**Work instruction**
Copy, exactly and without additions, every line in the records below from the one holding "def State.fcuRaiseWrite (s" through the one holding "def State.fcuLogPtrWrite (s", both ends included.

[Information shown Boundary: Start]

-- ==== Sys2Proof/Machine/Fcu.lean ====
section
/-! DEFINITION. The rows of fault collection that act on the FCU's own registers (11_fault_collection R266-R277). -/

namespace Sys2Proof.Machine

/-- R266, R280, R281: the source is of the level kind. -/
def isLevelSrc (n : Nat) : Bool :=
  if 0x100 ≤ n then n % 16 = 9 || n % 16 = 10 || n % 16 = 11
  else n ≤ 0x007 || n = 0x015 || n = 0x026 || n = 0x029 || n = 0x02A || n = 0x032 || (0x041 ≤ n && n ≤ 0x043)
    || n = 0x048 || n = 0x049 || n = 0x051 || n = 0x061 || n = 0x091 || n = 0x0A1 || n = 0x0A3
    || (0x0C0 ≤ n && n ≤ 0x0DF)

/-- FCU_CTRL.ALIVE_HZ accepts 250 to 10,000. -/
def fcuCtrlOk (x : Fld) (n : Nat) : Bool := x.lo ≠ 32 || (250 ≤ n && n ≤ 10000)

/-- A write to FCU_CTRL: ALIVE_HZ and LOCK until LOCK is set. -/
def State.fcuCtrlWrite (s : State) (v : Nat) : State :=
  s.plainWrite FCU_CTRL (RegFam.fields .fcu_ctrl) (s.on FCU_CTRL.LOCK) v fcuCtrlOk

/-- A write to FCU_SRCn_CFG (R267-R269, R282): a zero W_MS and a CLASS below DEFAULT_CLASS are not taken, the reactions set at
reset stay, and an ID that is not used is not configured. -/
def State.fcuCfgWrite (s : State) (n v : Nat) : State :=
  match srcReset n with
  | none => s
  | some r =>
    if s.on FCU_CTRL.LOCK then s
    else
      let s1 := if bits v 63 48 = 0 then s else s.wr (FCU_SRC_CFG.W_MS n) (bits v 63 48)
      let s2 := (s1.wr (FCU_SRC_CFG.N n) (bits v 47 40)).wr (FCU_SRC_CFG.REACT n) (bits v 39 36 ||| r.2.2.2)
      if bits v 1 0 < r.1 then s2 else s2.wr (FCU_SRC_CFG.CLASS n) (bits v 1 0)

/-- A write to FCU_SRC_ACKk (R273). -/
def State.fcuAckWrite (s : State) (k v : Nat) : State := s.each (sourcesOf k v) State.ackSrc

/-- A write to FCU_SRC_STATUSk (R274): a source that is not set has nothing to clear. -/
def State.fcuStatusWrite (s : State) (k v : Nat) : State := s.each (sourcesOf k v) State.clearSrc

/-- A write to FCU_SW_RAISE. -/
def State.fcuRaiseWrite (s : State) (v : Nat) : State := if bit v 4 then s.raise (srcSwFault (bits v 3 0)) else s

/-- A write to FCU_LOG_PTR (R276): FROZEN is cleared by a 1. -/
def State.fcuLogPtrWrite (s : State) (v : Nat) : State := if bit v 32 then s.wr FCU_LOG_PTR.FROZEN 0 else s

/-- R272: a failure of the self-check stops ALIVE_OUT by a path of its own. -/
def State.selfcheckFail (s : State) : State :=
  (s.stopAlive.wr FCU_SUMMARY.SELFCHECK_FAIL 1).assertSrc srcFcuSelfcheck

/-- R272, R396: the start-up self-check has passed and ALIVE_OUT toggles, unless it was stopped; without a verified Security Core
firmware the self-check is never started. -/
def execAliveOutStart (s : State) : Host.Outcome State Fault Refusal :=
  .next (s.live (
    if s.on FCU_SUMMARY.ALIVE_STOPPED || s.boot.fcuPassed || s.rd SEC_STATE.SC_STATE = 0 then s
    else { s with fcu := { s.fcu with aliveRun := true, aliveHz := s.rd FCU_CTRL.ALIVE_HZ }
                  boot := { s.boot with fcuPassed := true } }.noteService))

/-- R272: half a period of 1 / ALIVE_HZ has passed: ALIVE_OUT toggles, and the written ALIVE_HZ takes effect. -/
def execAliveOutEdge (s : State) : Host.Outcome State Fault Refusal :=
  .next (s.live (
    if s.fcu.aliveRun then
      { s with fcu := { s.fcu with aliveHz := s.rd FCU_CTRL.ALIVE_HZ }
               pins := { s.pins with aliveOut := !s.pins.aliveOut } }
    else s))

/-- R272: FCU_SELFCHECK_FAIL. -/
def execFcuSelfcheckFail (s : State) : Host.Outcome State Fault Refusal := .next (s.live s.selfcheckFail)

/-- R273: FCU_ACK. -/
def execFcuAck (who : Initiator) (k : Fin 8) (data : Word) (s : State) : Host.Outcome State Fault Refusal :=
  .next (s.live (s.regWr who .fcu_src_ack k.val 0 (fun t => t.fcuAckWrite k.val data.toNat)))

/-- R274: FCU_CLEAR. -/
def execFcuClear (who : Initiator) (k : Fin 8) (data : Word) (s : State) : Host.Outcome State Fault Refusal :=
  .next (s.live (s.regWr who .fcu_src_status k.val 0 (fun t => t.fcuStatusWrite k.val data.toNat)))

/-- R267: FCU_SW_RAISE. -/
def execFcuSwRaise (who : Initiator) (data : Word) (s : State) : Host.Outcome State Fault Refusal :=
  .next (s.live (s.regWr who .fcu_sw_raise 0 0 (fun t => t.fcuRaiseWrite data.toNat)))

/-- R276: FCU_LOG_UNFREEZE. -/
def execFcuLogUnfreeze (who : Initiator) (data : Word) (s : State) : Host.Outcome State Fault Refusal :=
  .next (s.live (s.regWr who .fcu_log_ptr 0 0 (fun t => t.fcuLogPtrWrite data.toNat)))

/-- R272: FCU_CTRL_WRITE. -/
def execFcuCtrlWrite (who : Initiator) (data : Word) (s : State) : Host.Outcome State Fault Refusal :=
  .next (s.live (s.regWr who .fcu_ctrl 0 0 (fun t => t.fcuCtrlWrite data.toNat)))

/-- R275: FCU_SUMMARY_READ. -/
def execFcuSummaryRead (who : Initiator) (s : State) : Host.Outcome State Fault Refusal :=
  .next (s.live (s.regRd who .fcu_summary 0 0 State.summaryWord (fun t => t.fcuReadClear (t.ctx who) .fcu_summary 0)))

/-- R275: FCU_LOG_PTR_READ. -/
def execFcuLogPtrRead (who : Initiator) (s : State) : Host.Outcome State Fault Refusal :=
  .next (s.live (s.regRd who .fcu_log_ptr 0 0 (fun t => t.reg64 FCU_LOG_PTR) (fun t => t.fcuReadClear (t.ctx who) .fcu_log_ptr 0)))

/-- R275: FCU_SRC_STATE_READ. -/
def execFcuSrcStateRead (who : Initiator) (source : Fin 512) (s : State) : Host.Outcome State Fault Refusal :=
  .next (s.live (s.regRd who .fcu_src_state source.val 0 (fun t => t.reg64 (FCU_SRC_STATE source.val))
    (fun t => t.fcuReadClear (t.ctx who) .fcu_src_state source.val)))

/-- The family and indices of a violation log's VIOL_INFO (R279). -/
def violFam : ViolLog → RegFam × Nat × Nat
  | .hub => (.hub_viol_info, 0, 0)
  | .core m => (.core_viol_info, m.val / 8, m.val % 8)
  | .cluster n => (.clc_viol_info, n.val, 0)
  | .wmark => (.wmark_viol_info, 0, 0)
  | .bridge b => (.brg_viol_info, b.val, 0)

/-- R277: VIOL_INFO_READ returns the fields and clears COUNT. -/
def execViolInfoRead (who : Initiator) (log : ViolLog) (s : State) : Host.Outcome State Fault Refusal :=
  let p := violFam log
  .next (s.live (s.regRd who p.1 p.2.1 p.2.2 (fun t => t.reg64 (p.1.reg p.2.1 p.2.2))
    (fun t => t.readClear (p.1.reg p.2.1 p.2.2) p.1.fields)))

/-- R280: PCIE_ERROR raises PCIE_ERR. -/
def execPcieError (s : State) : Host.Outcome State Fault Refusal := .next (s.live (s.raise srcPcieErr))

/-- R351: LIN_ERROR raises LIN_ERR. -/
def execLinError (_ctl : Fin 4) (s : State) : Host.Outcome State Fault Refusal := .next (s.live (s.raise srcLinErr))

end Sys2Proof.Machine
end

[Information shown Boundary: End]

**Expected answer**
def State.fcuRaiseWrite (s : State) (v : Nat) : State := if bit v 4 then s.raise (srcSwFault (bits v 3 0)) else s

/-- A write to FCU_LOG_PTR (R276): FROZEN is cleared by a 1. -/
def State.fcuLogPtrWrite (s : State) (v : Nat) : State := if bit v 32 then s.wr FCU_LOG_PTR.FROZEN 0 else s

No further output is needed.